Every line below from the one containing "setCq (cqKey fn" through the one containing "let e := eqOf s.rings fn" must be transcribed exactly. Omit all lines outside that stretch.

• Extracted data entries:
▬▬▬
-- ==== Sys2Proof/Machine/Rings.lean ====
section
/-!
DEFINITION. The rings (R74 to R89, R440, R441): their registers, the doorbells, the fetch arbiter, holdoff and MSI-X.
-/
namespace Sys2Proof.Machine

/-! ## Numbers and names -/

/-- Rings of a kind that a function has (Tables 4.1, 20.2). -/
def ringCount : Fn → Nat
  | .pf0 => 64
  | .pf1 => 8

def cqKey (fn : Fn) (m : Nat) : Nat := 64 * fnIdx fn + m

def kindOf (v : Nat) : RingKind := [.frame, .cmd, .cueLoad, .invalid].getD v .invalid

def kindNum : RingKind → Nat
  | .frame => 0
  | .cmd => 1
  | .cueLoad => 2
  | .invalid => 3

/-- Completion record of a descriptor that ends outside its meaning: refused at fetch, replaced or aborted. -/
def candDone (c : Cand) (status : Nat) (res : List Nat) (s : State) : State :=
  postRec c.cq { type := 4, status, sq := c.sq, slot := c.slot, tag := userTag c.raw, irq := hasIrq c.raw
                 r0 := res.getD 0 0, r1 := res.getD 1 0, r2 := res.getD 2 0, r3 := res.getD 3 0 } s

/-- Reserve one place on a completion ring (R86). -/
def reserve (key n : Nat) (s : State) : State :=
  let c := cqAt s.rings key
  { s with rings := setCq key { c with reserved := c.reserved + n } s.rings }

/-! ## Ring registers -/

/-- The first rule that an enable breaks (R75): P1 of RING_CONFIG_ERROR. -/
def enableFault (s : State) (fn : Fn) (n : Nat) (kind : RingKind) (cq : Nat) : Option Nat :=
  let second := (List.range 64).any (fun m => m ≠ n && (sqOf s.rings .pf0 m).enable && (sqOf s.rings .pf0 m).kind = .frame)
  if kind = .invalid || (fn = .pf1 && kind ≠ .cmd) then some 3
  else if fn = .pf0 && kind = .frame && second then some 1
  else if ringCount fn ≤ cq || !(cqAt s.rings (cqKey fn cq)).enable then some 2
  else none

/-- An event about a function's own rings goes to that function's event ring (log entry 5). -/
def postFn (fn : Fn) (code sev : Nat) (p : List Nat) (s : State) : State :=
  postTo fn { code, sev, fe := s.sys.fe, p0 := p.getD 0 0, p1 := p.getD 1 0, p2 := p.getD 2 0 } s

/-- Disable a submission ring (R76): fetched frame descriptors not yet latched complete ABORTED, in ring order; a command
in progress runs on, one that an earlier kind of the ring began included; nothing further is fetched. -/
def disableSq (fn : Fn) (n : Nat) (s : State) : State :=
  let q := sqOf s.rings fn n
  let s1 := { s with rings := setSq fn n { q with enable := false, stopped := false } s.rings }
  if fn = .pf0 && q.kind = .frame then
    let mine := s1.ing.cands.filter (fun c => c.sq = n)
    let fetched := q.running.filter (fun r => opcode r.raw = 0x01)
    let last := match fetched with
      | some r => [({ sq := n, slot := r.slot, cq := r.cq, raw := r.raw } : Cand)]
      | none => []
    let s2 := { s1 with ing := { s1.ing with cands := s1.ing.cands.filter (fun c => c.sq ≠ n) } }
    forAll (mine ++ last) (fun c s => candDone c ABORTED [] s) (if fetched.isSome then setRunning fn n none s2 else s2)
  else s1

/-- A write to SQ_CFG (R75, R76, Table 4.2). -/
def writeSqCfg (fn : Fn) (n : Nat) (v : Word) (s : State) : State :=
  let q := sqOf s.rings fn n
  let q1 := { q with error := q.error && !(wbit v 30) }
  if q.enable then
    let s1 := { s with rings := setSq fn n q1 s.rings }
    if wbit v 31 then s1 else disableSq fn n s1
  else
    let q2 := { q1 with log2 := ringLog2 (wbits v 0 5), kind := kindOf (wbits v 5 2), cq := wbits v 7 6 }
    if wbit v 31 then
      match enableFault s fn n q2.kind q2.cq with
      | some p1 => postFn fn 0x0202 1 [n, p1] { s with rings := setSq fn n q2 s.rings }
      | none => { s with rings := setSq fn n { q2 with enable := true, head := 0, tail := 0, stopped := false } s.rings }
    else { s with rings := setSq fn n q2 s.rings }

/-- A write to CQ_CFG (R76, R86, Table 4.3). -/
def writeCqCfg (fn : Fn) (m : Nat) (v : Word) (s : State) : State :=
  let key := cqKey fn m
  let c := cqAt s.rings key
  if c.enable then
    if wbit v 31 then s else { s with rings := setCq key { c with enable := false } s.rings }
  else
    let c1 := { c with log2 := ringLog2 (wbits v 0 5)
                       vector := if fn = .pf1 then min 31 (wbits v 5 8) else wbits v 5 8
                       irqMode := min 2 (wbits v 13 2), holdoff := wbits v 16 8 }
    if wbit v 31 then
      flushCq key { s with rings := setCq key { c1 with enable := true, head := 0, tail := 0, phase := true, held := false } s.rings }
    else { s with rings := setCq key c1 s.rings }

/-- The event ring's registers after a write to EQ_CFG (R76, Table 4.3): its new state and whether it was just enabled. -/
def eqCfg (fn : Fn) (v : Word) (e : Eq) : Eq × Bool :=
  if e.enable then
    if wbit v 31 then (e, false) else ({ e with enable := false }, false)
  else
    let e1 := { e with log2 := ringLog2 (wbits v 0 5)
                       vector := if fn = .pf1 then min 31 (wbits v 5 8) else wbits v 5 8
                       irqMode := min 2 (wbits v 13 2), holdoff := wbits v 16 8 }
    if wbit v 31 then ({ e1 with enable := true, head := 0, tail := 0, phase := true, lost := 0, held := false }, true)
    else (e1, false)

/-- A write to EQ_CFG: enabling it writes the held events (R441). -/
def writeEqCfg (fn : Fn) (v : Word) (s : State) : State :=
  let (e, fresh) := eqCfg fn v (eqOf s.rings fn)
  let s1 := { s with rings := setEq fn e s.rings }
  if fresh then flushEq fn s1 else s1

/-- A write to the CFG register of trace ring T1 or T2, which has an event ring's layout (R386). -/
def writeTraceCfg (second : Bool) (v : Word) (s : State) : State :=
  if second then { s with rings := { s.rings with t2 := (eqCfg .pf1 v s.rings.t2).1 } }
  else { s with rings := { s.rings with t1 := (eqCfg .pf1 v s.rings.t1).1 } }

/-- A base address after a write of one of its halves: 4 KiB aligned (R74, Table 4.1). -/
def writeBase (hi : Bool) (v : Word) (b : Nat) : Nat :=
  if hi then b % 2 ^ 32 + v.toNat * 2 ^ 32 else b / 2 ^ 32 * 2 ^ 32 + v.toNat / 4096 * 4096

/-- A write to a register of the ring block, at an offset from its start (Table 4.1); RO and other offsets drop it. -/
def writeRing (fn : Fn) (off : Nat) (v : Word) (s : State) : State :=
  let r := off % 0x20
  let bw (e : Bool) (b : Nat) := if e || 4 < r then b else writeBase (r = 4) v b
  if off < 0x20 * ringCount fn then
    let n := off / 0x20
    let q := sqOf s.rings fn n
    if r = 8 then writeSqCfg fn n v s
    else { s with rings := setSq fn n { q with base := bw q.enable q.base } s.rings }
  else if 0x800 ≤ off && off < 0x800 + 0x20 * ringCount fn then
    let m := (off - 0x800) / 0x20
    let c := cqAt s.rings (cqKey fn m)
    if r = 8 then writeCqCfg fn m v s
    else { s with rings := setCq (cqKey fn m) { c with base := bw c.enable c.base } s.rings }
  else if 0x1000 ≤ off && off < 0x1020 then
    let e := eqOf s.rings fn
    if r = 8 then writeEqCfg fn v s else { s with rings := setEq fn { e with base := bw e.enable e.base } s.rings }
  else if fn = .pf1 && 0x1020 ≤ off && off < 0x1040 then
    if r = 8 then writeTraceCfg false v s
    else { s with rings := { s.rings with t1 := { s.rings.t1 with base := bw s.rings.t1.enable s.rings.t1.base } } }
  else if fn = .pf1 && 0x1040 ≤ off && off < 0x1060 then
    if r = 8 then writeTraceCfg true v s
    else { s with rings := { s.rings with t2 := { s.rings.t2 with base := bw s.rings.t2.enable s.rings.t2.base } } }
  else s

/-- SQ_CFG as it reads (Table 4.2). -/
def readSqCfg (q : Sq) : Word :=
  BitVec.ofNat 32 (q.log2 + 32 * kindNum q.kind + 128 * q.cq + 2 ^ 30 * b2n q.error + 2 ^ 31 * b2n q.enable)

/-- CQ_CFG and EQ_CFG as they read (Table 4.3). -/
def readCqCfg (log2 vector irq hold : Nat) (en : Bool) : Word :=
  BitVec.ofNat 32 (log2 + 32 * vector + 8192 * irq + 65536 * hold + 2 ^ 31 * b2n en)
▬▬▬
• Solution for this task:
    else { s with rings := setCq (cqKey fn m) { c with base := bw c.enable c.base } s.rings }
  else if 0x1000 ≤ off && off < 0x1020 then
    let e := eqOf s.rings fn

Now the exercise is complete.